Antigenic response to CT-P13 and infliximab originator in inflammatory bowel disease patients shows similar epitope recognition
© 2018 John Wiley & Sons Ltd..
AIM: To test the cross-immunogenicity of anti-CT-P13 IBD patients' sera to CT-P13/infliximab originator and the comparative antigenicity evoked by CT-P13/infliximab originator sera.
METHODS: Sera of patients with IBD with measurable anti-CT-P13 antibodies were tested for their cross-reactivity to 5 batches of infliximab originator and CT-P13. Anti-drug antibody positive sera from treated patients were used to compare antigenic epitopes.

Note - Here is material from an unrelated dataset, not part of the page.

-- ==== Sys2Proof/Laws/Commands.lean ====
section
/-! SUPPORT. For every command: what its well-formedness asks, and the meaning that exec gives it. -/

namespace Sys2Proof.Machine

RESULTS: All 42 anti-CT-P13 and 37 anti-infliximab originator IBD sera were cross-reactive with infliximab originator and CT-P13 respectively. Concentration of anti-drug antibodies against infliximab originator or CT-P13 were strongly correlated both for IgG1 and IgG4 (P < 0.001). Anti-CT-P13 sera of patients with IBD (n = 32) exerted similar functional inhibition on CT-P13 or infliximab originator TNF binding capacity and showed reduced binding to CT-P13 in the presence of five different batches of CT-P13 and infliximab originator. Anti-CT-P13 and anti-infliximab originator IBD sera selectively enriched phage-peptides from the VH (CDR1 and CDR3) and VL domains (CDR2 and CDR3) of infliximab. Sera reactivity detected major infliximab epitopes in these regions of infliximab in 60%-79% of patients, and no significant differences were identified between CT-P13 and infliximab originator immunogenic sera. Minor epitopes were localised in framework regions of infliximab with reduced antibody reactivity shown, in 30%-50% of patients. Monoclonal antibodies derived from naïve individuals and ADA-positive IBD patients treated with CT-P13 provided comparable epitope specificity to five different batches of CT-P13 and infliximab originator.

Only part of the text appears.